Kostenlose Erstberatung 089 - 201 741 44Rolle des Integrationsamts
Obwohl das Integrationsamt bei Aufhebungsvertraegen formal nicht beteiligt werden muss, kann es dennoch eine wichtige Rolle spielen. Das Integrationsamt bietet Beratungsleistungen fuer schwerbehinderte Arbeitnehmer an und kann in manchen Faellen vermittelnd taetig werden.
Wenn Sie unsicher sind, ob ein Aufhebungsvertrag fuer Sie sinnvoll ist, koennen Sie sich neben der anwaltlichen Beratung auch an das Integrationsamt Muenchen wenden. Dieses kann Ihnen zusaetzliche Informationen zu Ihren Rechten und Unterstuetzungsmoeglichkeiten geben.
Beachten Sie: Wenn Ihr Arbeitgeber Ihnen einen Aufhebungsvertrag anbietet, nachdem ein Kuendigungsantrag beim Integrationsamt gescheitert ist, liegt moeglicherweise eine Drucksituation vor. In solchen Faellen kann der Aufhebungsvertrag unter Umstaenden anfechtbar sein. Lassen Sie dies unbedingt anwaltlich pruefen.

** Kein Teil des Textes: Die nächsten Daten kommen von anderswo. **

-- ==== Sys2Proof/Machine/Ports.lean ====
section
/-! DEFINITION. The six port operations (45_transfer_control), the tick with its priority list, line finalisation and
the file-CRC gate. -/

namespace Sys2Proof.Machine

/-! ### The tick -/

/-- Acceptance of a line after its handler succeeded (45_transfer_control R275, R276): feed the file CRC with the
line's text, advance the index. -/
def acceptLine (s : State) : State :=
  let s := s.feedFileCrc (lineText s.ctx.lineBuf)
  { s with ctx.currentLineIndex := s.ctx.currentLineIndex + 1#16 }

/-- `FINALISE_LINE()` (45_transfer_control R275): parse, dispatch, accept or reject; the line is reset either way. -/
def finaliseLine (s : State) : State :=
  let pl := parseLineBuf s.cfg.hexAcceptLower s.ctx.lineBuf
  if pl.valid then
    let p := dispatchRecord pl s
    if p.2 then (acceptLine p.1).lineReset else (p.1.raise .lineProcessingError).lineReset
  else (s.raise .lineParseError).lineReset

/-- `FILE_CRC_GATE()` (45_transfer_control R280). -/
def fileCrcGate (s : State) : State :=
  if fileCrcMatches s.ctx then
    ({ s with ctx.complete := true, ctx.inProgress := false }).emit .transferComplete
  else s.terminalError .fileChecksumError

/-- Both one-shot flags are consumed (45_transfer_control R274). -/
def consumeInit (s : State) : State := { s with ctx.newInitPending := false, ctx.initError := false }

/-- Step 1 of the tick: silent when no transfer is under way (45_transfer_control R271), or, under
`IDLE_BAD_INIT_REPORT`, the report of a bad Init (R283). -/
def idleTick (s : State) : State :=
  if s.cfg.idleBadInitReport && s.ctx.newInitPending && s.ctx.initError then (consumeInit s).emit .error
  else s.emit .none

/-- Step 4 of the tick: a pending Init frame is reported (45_transfer_control R274). -/
def reportInit (s : State) : State :=
  (consumeInit s).emit (if s.ctx.initError then .error else .sendLine)

/-- The priority list of the tick (45_transfer_control R270), for a state whose clock is sampled. -/
def tickSteps (s : State) : State :=
  if s.ctx.inProgress = false then idleTick s
  else if transferTimedOut s.cfg s.now s.ctx then s.terminalError .inactivityTimeout
  else if segmentTimedOut s.cfg s.now s.ctx then (s.raise .segmentTimeout).emit .sendLine
  else if s.ctx.newInitPending then reportInit s
  else if ready s.ctx then (finaliseLine s).emit .sendLine
  else if s.ctx.eofReceived then fileCrcGate s
  else s.emit .none

/-! ### The meanings -/

/-- `OP_RESET` (45_transfer_control R260). -/
def execOpReset (s : State) : Host.Outcome State Fault Refusal := .next s.clearOutputs.resetRegisters

/-- `OP_ABORT` (45_transfer_control R261). -/
def execOpAbort (s : State) : Host.Outcome State Fault Refusal := .next s.clearOutputs.resetRegisters

/-- `OP_FRAME(buf, now)` (45_transfer_control R262): classify, unpack, process. -/
def execOpFrame (buf : Frame) (now : Word) (s : State) : Host.Outcome State Fault Refusal :=
  let s := { s.clearOutputs with now := now }
  match classify buf with
  | .init => .next (processInit (unpackInitFrame buf) s)
  | .segment => processSegment (unpackSegFrame buf) s

/-- `OP_TICK(now)` (45_transfer_control R270). -/
def execOpTick (now : Word) (s : State) : Host.Outcome State Fault Refusal :=
  .next (tickSteps { s.clearOutputs with now := now })

/-- `Q_IN_PROGRESS` (45_transfer_control R290). -/
def execQInProgress (s : State) : Host.Outcome State Fault Refusal :=
  .next (s.clearOutputs.setRet (.bool s.ctx.inProgress))

/-- `Q_COMPLETE` (45_transfer_control R291). -/
def execQComplete (s : State) : Host.Outcome State Fault Refusal :=
  .next (s.clearOutputs.setRet (.bool s.ctx.complete))

end Sys2Proof.Machine
end

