theorem unpackInitFrame_bytes (buf : Frame) : unpackInitFrame buf =
    ⟨(buf[1] ++ buf[0]) >>> 1, buf[5] ++ buf[4] ++ buf[3] ++ buf[2], buf[7] ++ buf[6],
      low16 (crc32Of [buf[0], buf[1], buf[2], buf[3], buf[4], buf[5]])⟩ := by
  have hcrc : (frameWord buf).extractLsb' 16 32 = buf[5] ++ buf[4] ++ buf[3] ++ buf[2] := by
    simp only [← frameWord_extract_byte buf _ (by omega : 5 < 8), ← frameWord_extract_byte buf _ (by omega : 4 < 8),
      ← frameWord_extract_byte buf _ (by omega : 3 < 8), ← frameWord_extract_byte buf _ (by omega : 2 < 8)]
    rw [extract_append _ (by rfl), extract_append _ (by rfl), extract_append _ (by rfl)]
  have hcheck : (frameWord buf).extractLsb' 48 16 = buf[7] ++ buf[6] := by
    rw [← frameWord_extract_byte buf 7 (by omega), ← frameWord_extract_byte buf 6 (by omega),
      extract_append _ (by rfl)]
  simp only [unpackInitFrame, frameWord_number, hcrc, hcheck, initCheck, frame_take_six]

theorem segPayload_bytes (buf : Frame) :
    segPayload (frameWord buf) = #v[buf[3], buf[4], buf[5], buf[6], buf[7]] := by
  have byte (k : Nat) (hk : k < 8) := frameWord_extract_byte buf k hk
  simp only [segPayload, ← byte 3 (by omega), ← byte 4 (by omega), ← byte 5 (by omega), ← byte 6 (by omega),
    ← byte 7 (by omega), Nat.reduceMul]

theorem unpackSegFrame_bytes (buf : Frame) : unpackSegFrame buf =
    ⟨(buf[1] ++ buf[0]) >>> 1, buf[2] &&& 0x0F#8, buf[2] >>> 4, #v[buf[3], buf[4], buf[5], buf[6], buf[7]]⟩ := by
  have hbyte : (frameWord buf).extractLsb' 16 8 = buf[2] := frameWord_extract_byte buf 2 (by omega)
  have hindex : ((frameWord buf).extractLsb' 16 4).setWidth 8 = buf[2] &&& 0x0F#8 := by
    rw [setWidth_low_nibble, hbyte]
  have htotal : ((frameWord buf).extractLsb' 20 4).setWidth 8 = buf[2] >>> 4 := by
    rw [setWidth_high_nibble _ 16, hbyte]
  simp only [unpackSegFrame, frameWord_number, hindex, htotal, segPayload_bytes]

theorem exec_unpackInit (buf : Frame) (s : State) :
    exec (.unpackInit buf) s = .next { s with out := returned (.initFields (unpackInitFrame buf)) } := rfl

theorem exec_unpackSeg (buf : Frame) (s : State) :
    exec (.unpackSeg buf) s = .next { s with out := returned (.segFields (unpackSegFrame buf)) } := rfl

/-- Settles O3: bytes 8k to 8k + 7 of the frame word are byte k, and each field is made of such cuts. -/
theorem unpackedFieldsComeFromTheirBytes : Obligations.UnpackedFieldsComeFromTheirBytes := by
  intro buf s
  rw [exec_unpackInit, exec_unpackSeg, unpackInitFrame_bytes, unpackSegFrame_bytes]
  exact ⟨rfl, rfl⟩

/-- Settles O4: the packed frame holds its fields bit by bit. -/
theorem packedFramesHoldTheirFields : Obligations.PackedFramesHoldTheirFields := by
  refine ⟨fun lc fc ic s => ?_, fun ln si st p s => ?_⟩
  · exact ⟨packInitFrame lc fc ic, rfl, packInit_classify lc fc ic, unpack_packInit lc fc ic⟩
  · exact ⟨packSegFrame ln si st p, rfl, packSeg_classify ln si st p, unpack_packSeg ln si st p⟩

/-! ### Bytes from fields -/

/-- A field cut out of a word and put back where it stood has the word's bits there and no other. -/
theorem field_of_extract_getLsbD (w : FrameWord) (lo n i : Nat) (hi : i < 64) :
    ((w.extractLsb' lo n).setWidth 64 <<< lo).getLsbD i = (decide (lo ≤ i ∧ i < lo + n) && w.getLsbD i) := by
  rw [field_getLsbD _ _ _ hi, BitVec.getLsbD_extractLsb']
  by_cases hlo : lo ≤ i
  · simp [hlo, show i - lo < n ↔ i < lo + n by omega]
  · simp [hlo]

/-- The fields of an Init word cover it, but for the kind bit (R100, R102). -/
theorem initWord_of_fields (w : FrameWord) (h : w.getLsbD 0 = false) :
    (w.extractLsb' 1 15).setWidth 64 <<< 1 ||| (w.extractLsb' 16 32).setWidth 64 <<< 16 |||
      (w.extractLsb' 48 16).setWidth 64 <<< 48 = w := by
  apply BitVec.eq_of_getLsbD_eq
  intro i hi
  simp only [BitVec.getLsbD_or, field_of_extract_getLsbD _ _ _ _ hi]
  cases hbit : w.getLsbD i with
  | false => simp only [Bool.and_false, Bool.or_false]
  | true =>
    have hpos : i ≠ 0 := by
      rintro rfl
      rw [h] at hbit
      cases hbit
    simp
    omega

/-- The fields of a Segment word cover it, with the kind bit (R101, R102). -/
theorem segWord_of_fields (w : FrameWord) (h : w.getLsbD 0 = true) :
    1#64 ||| (w.extractLsb' 1 15).setWidth 64 <<< 1 ||| (w.extractLsb' 16 4).setWidth 64 <<< 16 |||
      (w.extractLsb' 20 4).setWidth 64 <<< 20 ||| (w.extractLsb' 24 8).setWidth 64 <<< 24 |||
      (w.extractLsb' 32 8).setWidth 64 <<< 32 ||| (w.extractLsb' 40 8).setWidth 64 <<< 40 |||
      (w.extractLsb' 48 8).setWidth 64 <<< 48 ||| (w.extractLsb' 56 8).setWidth 64 <<< 56 = w := by
  apply BitVec.eq_of_getLsbD_eq
  intro i hi
  rcases Nat.eq_zero_or_pos i with rfl | hpos
  · simp [h]
  · have hone : (1#64).getLsbD i = false := by simp [BitVec.getLsbD_one]; omega
    simp only [BitVec.getLsbD_or, hone, Bool.false_or, field_of_extract_getLsbD _ _ _ _ hi]
    cases w.getLsbD i with
    | false => simp only [Bool.and_false, Bool.or_false]
    | true => simp; omega

theorem classify_init_iff (buf : Frame) : classify buf = .init ↔ (frameWord buf).getLsbD 0 = false := by
  unfold classify
  cases (frameWord buf).getLsbD 0 <;> simp

theorem classify_segment_iff (buf : Frame) : classify buf = .segment ↔ (frameWord buf).getLsbD 0 = true := by
  unfold classify
  cases (frameWord buf).getLsbD 0 <;> simp

/-- What a frame decodes to, by its kind (30_encoding R107). -/
theorem decodeFrame_cases (buf : Frame) :
    (classify buf = .init ∧ decodeFrame buf = .init ((frameWord buf).extractLsb' 1 15)
      ((frameWord buf).extractLsb' 16 32) ((frameWord buf).extractLsb' 48 16)) ∨
    (classify buf = .segment ∧ decodeFrame buf = .seg ((frameWord buf).extractLsb' 1 15)
      ((frameWord buf).extractLsb' 16 4) ((frameWord buf).extractLsb' 20 4) (segPayload (frameWord buf))) := by
  unfold decodeFrame
  cases h : classify buf <;> simp

theorem packInitFrame_of_init {buf : Frame} (h : classify buf = .init) :
    packInitFrame ((frameWord buf).extractLsb' 1 15) ((frameWord buf).extractLsb' 16 32)
      ((frameWord buf).extractLsb' 48 16) = buf := by
  rw [packInitFrame, initWord_of_fields _ ((classify_init_iff buf).mp h), wordFrame_frameWord]

theorem packSegFrame_of_segment {buf : Frame} (h : classify buf = .segment) :
    packSegFrame ((frameWord buf).extractLsb' 1 15) ((frameWord buf).extractLsb' 16 4)
      ((frameWord buf).extractLsb' 20 4) (segPayload (frameWord buf)) = buf :=
  calc packSegFrame _ _ _ (segPayload (frameWord buf))
    _ = wordFrame (frameWord buf) := congrArg wordFrame (segWord_of_fields _ ((classify_segment_iff buf).mp h))
    _ = buf := wordFrame_frameWord buf

/-- Settles O2: packing the fields of either kind gives the frame word back, so no bit is dropped. -/
theorem frameBytesEncodeBack : Obligations.FrameBytesEncodeBack := by
  intro cfg buf
  rcases decodeFrame_cases buf with ⟨hkind, e⟩ | ⟨hkind, e⟩
  · rw [e, encode, packInitFrame_of_init hkind]
  · rw [e, encode, packSegFrame_of_segment hkind]

/-- A packed Init frame decodes to its instruction (41_frame_codec R170). -/
theorem decodeFrame_packInit (lc : BitVec 15) (fc : Word) (ic : Half) :
    decodeFrame (packInitFrame lc fc ic) = .init lc fc ic := by
  obtain ⟨h1, h2, h3, -⟩ := packInit_fields lc fc ic
  simp only [decodeFrame, packInit_classify, h1, h2, h3]

/-- A packed Segment frame decodes to its instruction (41_frame_codec R171). -/
theorem decodeFrame_packSeg (ln : BitVec 15) (si st : BitVec 4) (p : Vector Byte 5) :
    decodeFrame (packSegFrame ln si st p) = .seg ln si st p := by
  obtain ⟨h1, h2, h3, h4, -⟩ := packSeg_fields ln si st p
  simp only [decodeFrame, packSeg_classify, h1, h2, h3, h4]

theorem decode_frame (cfg : Config) (buf : Frame) :
    decode cfg ⟨.frame, buf.toList⟩ = .ok (decodeFrame buf) := by
  simp only [decode, frameOfBytes_toList]

end Sys2Proof.Machine
end

section
/-! The text of a record and the parse of a line (30_encoding section 6, 43_hex_line): `PARSE_LINE` accepts exactly the
texts of well-formed records, so the encoder's text is read back. -/

namespace Sys2Proof.Machine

Besonderheiten fuer Gleichgestellte
Nicht nur schwerbehinderte Menschen mit einem GdB ab 50 geniessen Sonderkuendigungsschutz. Auch gleichgestellte Arbeitnehmer mit einem GdB von 30 bis 50 sind geschuetzt, wenn sie von der Agentur fuer Arbeit gleichgestellt wurden.
Fuer Gleichgestellte gelten bei Aufhebungsvertraegen im Wesentlichen dieselben Grundsaetze wie fuer Schwerbehinderte. Der einzige Unterschied: Gleichgestellte haben keinen Anspruch auf Zusatzurlaub. Alle anderen Schutzrechte – insbesondere der Sonderkuendigungsschutz durch das Integrationsamt – gelten gleichermassen.